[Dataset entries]
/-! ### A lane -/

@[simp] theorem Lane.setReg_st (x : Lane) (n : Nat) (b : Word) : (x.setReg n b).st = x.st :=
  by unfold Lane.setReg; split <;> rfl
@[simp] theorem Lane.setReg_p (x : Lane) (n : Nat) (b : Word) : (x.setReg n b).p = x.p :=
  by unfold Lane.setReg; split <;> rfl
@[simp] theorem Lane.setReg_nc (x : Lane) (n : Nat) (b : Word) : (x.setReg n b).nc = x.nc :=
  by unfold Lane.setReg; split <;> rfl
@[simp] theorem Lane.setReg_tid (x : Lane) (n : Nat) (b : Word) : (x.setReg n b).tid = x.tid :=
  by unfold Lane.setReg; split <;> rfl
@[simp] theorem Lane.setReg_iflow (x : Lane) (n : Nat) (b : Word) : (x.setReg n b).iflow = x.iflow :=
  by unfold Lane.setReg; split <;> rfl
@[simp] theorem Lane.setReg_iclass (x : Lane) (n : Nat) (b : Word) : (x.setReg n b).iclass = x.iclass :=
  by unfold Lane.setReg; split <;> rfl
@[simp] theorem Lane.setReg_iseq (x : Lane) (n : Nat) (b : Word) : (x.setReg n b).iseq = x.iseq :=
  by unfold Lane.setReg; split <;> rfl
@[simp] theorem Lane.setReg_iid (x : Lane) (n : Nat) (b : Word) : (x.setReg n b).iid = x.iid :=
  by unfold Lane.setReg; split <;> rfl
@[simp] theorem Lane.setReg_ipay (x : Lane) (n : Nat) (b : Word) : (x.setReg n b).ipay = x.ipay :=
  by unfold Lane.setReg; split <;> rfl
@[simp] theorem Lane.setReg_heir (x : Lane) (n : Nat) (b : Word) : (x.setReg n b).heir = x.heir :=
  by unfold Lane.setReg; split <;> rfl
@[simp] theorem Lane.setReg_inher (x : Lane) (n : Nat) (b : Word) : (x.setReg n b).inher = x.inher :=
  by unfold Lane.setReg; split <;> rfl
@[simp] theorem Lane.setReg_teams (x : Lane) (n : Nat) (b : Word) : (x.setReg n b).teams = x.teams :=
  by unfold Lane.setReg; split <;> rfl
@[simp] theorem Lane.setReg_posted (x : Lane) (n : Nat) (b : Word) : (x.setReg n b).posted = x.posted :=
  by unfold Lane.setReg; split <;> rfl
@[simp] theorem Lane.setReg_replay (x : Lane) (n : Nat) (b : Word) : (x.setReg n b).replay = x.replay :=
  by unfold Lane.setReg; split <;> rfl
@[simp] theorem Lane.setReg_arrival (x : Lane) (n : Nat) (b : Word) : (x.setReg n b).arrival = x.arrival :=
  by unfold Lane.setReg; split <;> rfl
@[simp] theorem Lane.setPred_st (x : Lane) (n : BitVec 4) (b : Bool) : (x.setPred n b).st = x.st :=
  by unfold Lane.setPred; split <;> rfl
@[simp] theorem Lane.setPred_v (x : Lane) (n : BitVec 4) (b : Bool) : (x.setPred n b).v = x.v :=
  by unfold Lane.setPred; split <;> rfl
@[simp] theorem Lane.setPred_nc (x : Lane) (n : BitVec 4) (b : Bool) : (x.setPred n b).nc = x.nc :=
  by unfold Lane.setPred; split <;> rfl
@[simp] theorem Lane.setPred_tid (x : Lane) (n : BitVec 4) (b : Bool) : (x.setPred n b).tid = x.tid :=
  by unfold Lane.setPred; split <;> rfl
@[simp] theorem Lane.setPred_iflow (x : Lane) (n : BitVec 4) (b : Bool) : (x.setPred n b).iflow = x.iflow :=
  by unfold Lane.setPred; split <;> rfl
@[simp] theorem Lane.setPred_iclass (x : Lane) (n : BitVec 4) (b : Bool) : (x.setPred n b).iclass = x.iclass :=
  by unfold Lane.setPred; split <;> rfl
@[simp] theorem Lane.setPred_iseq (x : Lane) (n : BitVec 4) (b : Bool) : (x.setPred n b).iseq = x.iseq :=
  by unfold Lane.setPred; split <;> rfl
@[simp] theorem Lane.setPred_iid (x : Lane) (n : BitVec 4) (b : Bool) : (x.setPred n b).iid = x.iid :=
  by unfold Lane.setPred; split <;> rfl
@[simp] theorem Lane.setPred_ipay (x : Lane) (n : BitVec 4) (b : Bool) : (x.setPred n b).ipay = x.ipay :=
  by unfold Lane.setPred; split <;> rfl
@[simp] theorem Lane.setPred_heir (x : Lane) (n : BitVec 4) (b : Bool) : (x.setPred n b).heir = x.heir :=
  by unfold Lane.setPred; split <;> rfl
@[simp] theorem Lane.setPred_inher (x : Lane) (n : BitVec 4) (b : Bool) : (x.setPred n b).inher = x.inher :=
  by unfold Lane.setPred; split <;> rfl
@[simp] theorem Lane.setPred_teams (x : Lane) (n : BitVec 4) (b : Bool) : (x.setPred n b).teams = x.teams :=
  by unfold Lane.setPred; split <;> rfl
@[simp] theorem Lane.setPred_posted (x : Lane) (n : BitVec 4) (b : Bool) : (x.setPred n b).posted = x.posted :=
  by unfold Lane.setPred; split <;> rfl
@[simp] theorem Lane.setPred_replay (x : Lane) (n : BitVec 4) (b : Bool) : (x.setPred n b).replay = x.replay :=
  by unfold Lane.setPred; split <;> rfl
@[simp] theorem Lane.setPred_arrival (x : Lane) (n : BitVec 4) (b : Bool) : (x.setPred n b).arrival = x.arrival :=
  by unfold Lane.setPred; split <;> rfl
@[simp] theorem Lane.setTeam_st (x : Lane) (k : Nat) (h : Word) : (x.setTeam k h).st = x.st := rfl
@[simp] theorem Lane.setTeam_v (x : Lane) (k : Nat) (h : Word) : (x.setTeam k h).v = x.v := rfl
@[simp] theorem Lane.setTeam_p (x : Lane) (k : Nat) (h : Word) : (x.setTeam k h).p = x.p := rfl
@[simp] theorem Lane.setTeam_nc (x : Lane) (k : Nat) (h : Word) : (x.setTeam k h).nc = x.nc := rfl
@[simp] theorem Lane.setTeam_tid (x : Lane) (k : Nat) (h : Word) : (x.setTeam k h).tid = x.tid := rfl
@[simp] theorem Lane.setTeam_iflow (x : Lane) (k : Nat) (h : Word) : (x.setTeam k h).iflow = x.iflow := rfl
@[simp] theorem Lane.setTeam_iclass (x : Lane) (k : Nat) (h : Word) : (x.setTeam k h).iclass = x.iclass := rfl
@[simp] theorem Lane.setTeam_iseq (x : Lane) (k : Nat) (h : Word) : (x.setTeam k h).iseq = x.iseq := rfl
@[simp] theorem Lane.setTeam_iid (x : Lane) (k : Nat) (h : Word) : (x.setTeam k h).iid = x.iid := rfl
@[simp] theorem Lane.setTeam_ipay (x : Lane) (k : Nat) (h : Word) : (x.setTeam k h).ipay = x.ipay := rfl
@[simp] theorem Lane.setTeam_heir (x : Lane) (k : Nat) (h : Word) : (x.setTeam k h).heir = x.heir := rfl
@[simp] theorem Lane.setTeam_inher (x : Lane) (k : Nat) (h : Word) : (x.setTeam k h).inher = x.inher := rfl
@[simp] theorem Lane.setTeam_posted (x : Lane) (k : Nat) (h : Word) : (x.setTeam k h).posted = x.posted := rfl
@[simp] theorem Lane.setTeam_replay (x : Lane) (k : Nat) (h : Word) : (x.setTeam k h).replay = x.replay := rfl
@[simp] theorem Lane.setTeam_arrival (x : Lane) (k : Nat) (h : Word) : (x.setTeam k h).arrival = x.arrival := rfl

◆ WORK ORDER ◆
Please copy each line above exactly as written.

◆ ANSWER SPACE ◆
/-! ### A lane -/

@[simp] theorem Lane.setReg_st (x : Lane) (n : Nat) (b : Word) : (x.setReg n b).st = x.st :=
  by unfold Lane.setReg; split <;> rfl
@[simp] theorem Lane.setReg_p (x : Lane) (n : Nat) (b : Word) : (x.setReg n b).p = x.p :=
  by unfold Lane.setReg; split <;> rfl
@[simp] theorem Lane.setReg_nc (x : Lane) (n : Nat) (b : Word) : (x.setReg n b).nc = x.nc :=
  by unfold Lane.setReg; split <;> rfl
@[simp] theorem Lane.setReg_tid (x : Lane) (n : Nat) (b : Word) : (x.setReg n b).tid = x.tid :=
  by unfold Lane.setReg; split <;> rfl
@[simp] theorem Lane.setReg_iflow (x : Lane) (n : Nat) (b : Word) : (x.setReg n b).iflow = x.iflow :=
  by unfold Lane.setReg; split <;> rfl
@[simp] theorem Lane.setReg_iclass (x : Lane) (n : Nat) (b : Word) : (x.setReg n b).iclass = x.iclass :=
  by unfold Lane.setReg; split <;> rfl
@[simp] theorem Lane.setReg_iseq (x : Lane) (n : Nat) (b : Word) : (x.setReg n b).iseq = x.iseq :=
  by unfold Lane.setReg; split <;> rfl
@[simp] theorem Lane.setReg_iid (x : Lane) (n : Nat) (b : Word) : (x.setReg n b).iid = x.iid :=
  by unfold Lane.setReg; split <;> rfl
@[simp] theorem Lane.setReg_ipay (x : Lane) (n : Nat) (b : Word) : (x.setReg n b).ipay = x.ipay :=
  by unfold Lane.setReg; split <;> rfl
@[simp] theorem Lane.setReg_heir (x : Lane) (n : Nat) (b : Word) : (x.setReg n b).heir = x.heir :=
  by unfold Lane.setReg; split <;> rfl
@[simp] theorem Lane.setReg_inher (x : Lane) (n : Nat) (b : Word) : (x.setReg n b).inher = x.inher :=
  by unfold Lane.setReg; split <;> rfl
@[simp] theorem Lane.setReg_teams (x : Lane) (n : Nat) (b : Word) : (x.setReg n b).teams = x.teams :=
  by unfold Lane.setReg; split <;> rfl
@[simp] theorem Lane.setReg_posted (x : Lane) (n : Nat) (b : Word) : (x.setReg n b).posted = x.posted :=
  by unfold Lane.setReg; split <;> rfl
@[simp] theorem Lane.setReg_replay (x : Lane) (n : Nat) (b : Word) : (x.setReg n b).replay = x.replay :=
  by unfold Lane.setReg; split <;> rfl
@[simp] theorem Lane.setReg_arrival (x : Lane) (n : Nat) (b : Word) : (x.setReg n b).arrival = x.arrival :=
  by unfold Lane.setReg; split <;> rfl
@[simp] theorem Lane.setPred_st (x : Lane) (n : BitVec 4) (b : Bool) : (x.setPred n b).st = x.st :=
  by unfold Lane.setPred; split <;> rfl
@[simp] theorem Lane.setPred_v (x : Lane) (n : BitVec 4) (b : Bool) : (x.setPred n b).v = x.v :=
  by unfold Lane.setPred; split <;> rfl
@[simp] theorem Lane.setPred_nc (x : Lane) (n : BitVec 4) (b : Bool) : (x.setPred n b).nc = x.nc :=
  by unfold Lane.setPred; split <;> rfl
@[simp] theorem Lane.setPred_tid (x : Lane) (n : BitVec 4) (b : Bool) : (x.setPred n b).tid = x.tid :=
  by unfold Lane.setPred; split <;> rfl
@[simp] theorem Lane.setPred_iflow (x : Lane) (n : BitVec 4) (b : Bool) : (x.setPred n b).iflow = x.iflow :=
  by unfold Lane.setPred; split <;> rfl
@[simp] theorem Lane.setPred_iclass (x : Lane) (n : BitVec 4) (b : Bool) : (x.setPred n b).iclass = x.iclass :=
  by unfold Lane.setPred; split <;> rfl
@[simp] theorem Lane.setPred_iseq (x : Lane) (n : BitVec 4) (b : Bool) : (x.setPred n b).iseq = x.iseq :=
  by unfold Lane.setPred; split <;> rfl
@[simp] theorem Lane.setPred_iid (x : Lane) (n : BitVec 4) (b : Bool) : (x.setPred n b).iid = x.iid :=
  by unfold Lane.setPred; split <;> rfl
@[simp] theorem Lane.setPred_ipay (x : Lane) (n : BitVec 4) (b : Bool) : (x.setPred n b).ipay = x.ipay :=
  by unfold Lane.setPred; split <;> rfl
@[simp] theorem Lane.setPred_heir (x : Lane) (n : BitVec 4) (b : Bool) : (x.setPred n b).heir = x.heir :=
  by unfold Lane.setPred; split <;> rfl
@[simp] theorem Lane.setPred_inher (x : Lane) (n : BitVec 4) (b : Bool) : (x.setPred n b).inher = x.inher :=
  by unfold Lane.setPred; split <;> rfl
@[simp] theorem Lane.setPred_teams (x : Lane) (n : BitVec 4) (b : Bool) : (x.setPred n b).teams = x.teams :=
  by unfold Lane.setPred; split <;> rfl
@[simp] theorem Lane.setPred_posted (x : Lane) (n : BitVec 4) (b : Bool) : (x.setPred n b).posted = x.posted :=
  by unfold Lane.setPred; split <;> rfl
@[simp] theorem Lane.setPred_replay (x : Lane) (n : BitVec 4) (b : Bool) : (x.setPred n b).replay = x.replay :=
  by unfold Lane.setPred; split <;> rfl
@[simp] theorem Lane.setPred_arrival (x : Lane) (n : BitVec 4) (b : Bool) : (x.setPred n b).arrival = x.arrival :=
  by unfold Lane.setPred; split <;> rfl
@[simp] theorem Lane.setTeam_st (x : Lane) (k : Nat) (h : Word) : (x.setTeam k h).st = x.st := rfl
@[simp] theorem Lane.setTeam_v (x : Lane) (k : Nat) (h : Word) : (x.setTeam k h).v = x.v := rfl
@[simp] theorem Lane.setTeam_p (x : Lane) (k : Nat) (h : Word) : (x.setTeam k h).p = x.p := rfl
@[simp] theorem Lane.setTeam_nc (x : Lane) (k : Nat) (h : Word) : (x.setTeam k h).nc = x.nc := rfl
@[simp] theorem Lane.setTeam_tid (x : Lane) (k : Nat) (h : Word) : (x.setTeam k h).tid = x.tid := rfl
@[simp] theorem Lane.setTeam_iflow (x : Lane) (k : Nat) (h : Word) : (x.setTeam k h).iflow = x.iflow := rfl
@[simp] theorem Lane.setTeam_iclass (x : Lane) (k : Nat) (h : Word) : (x.setTeam k h).iclass = x.iclass := rfl
@[simp] theorem Lane.setTeam_iseq (x : Lane) (k : Nat) (h : Word) : (x.setTeam k h).iseq = x.iseq := rfl
@[simp] theorem Lane.setTeam_iid (x : Lane) (k : Nat) (h : Word) : (x.setTeam k h).iid = x.iid := rfl
@[simp] theorem Lane.setTeam_ipay (x : Lane) (k : Nat) (h : Word) : (x.setTeam k h).ipay = x.ipay := rfl
@[simp] theorem Lane.setTeam_heir (x : Lane) (k : Nat) (h : Word) : (x.setTeam k h).heir = x.heir := rfl
@[simp] theorem Lane.setTeam_inher (x : Lane) (k : Nat) (h : Word) : (x.setTeam k h).inher = x.inher := rfl
@[simp] theorem Lane.setTeam_posted (x : Lane) (k : Nat) (h : Word) : (x.setTeam k h).posted = x.posted := rfl
@[simp] theorem Lane.setTeam_replay (x : Lane) (k : Nat) (h : Word) : (x.setTeam k h).replay = x.replay := rfl
@[simp] theorem Lane.setTeam_arrival (x : Lane) (k : Nat) (h : Word) : (x.setTeam k h).arrival = x.arrival := rfl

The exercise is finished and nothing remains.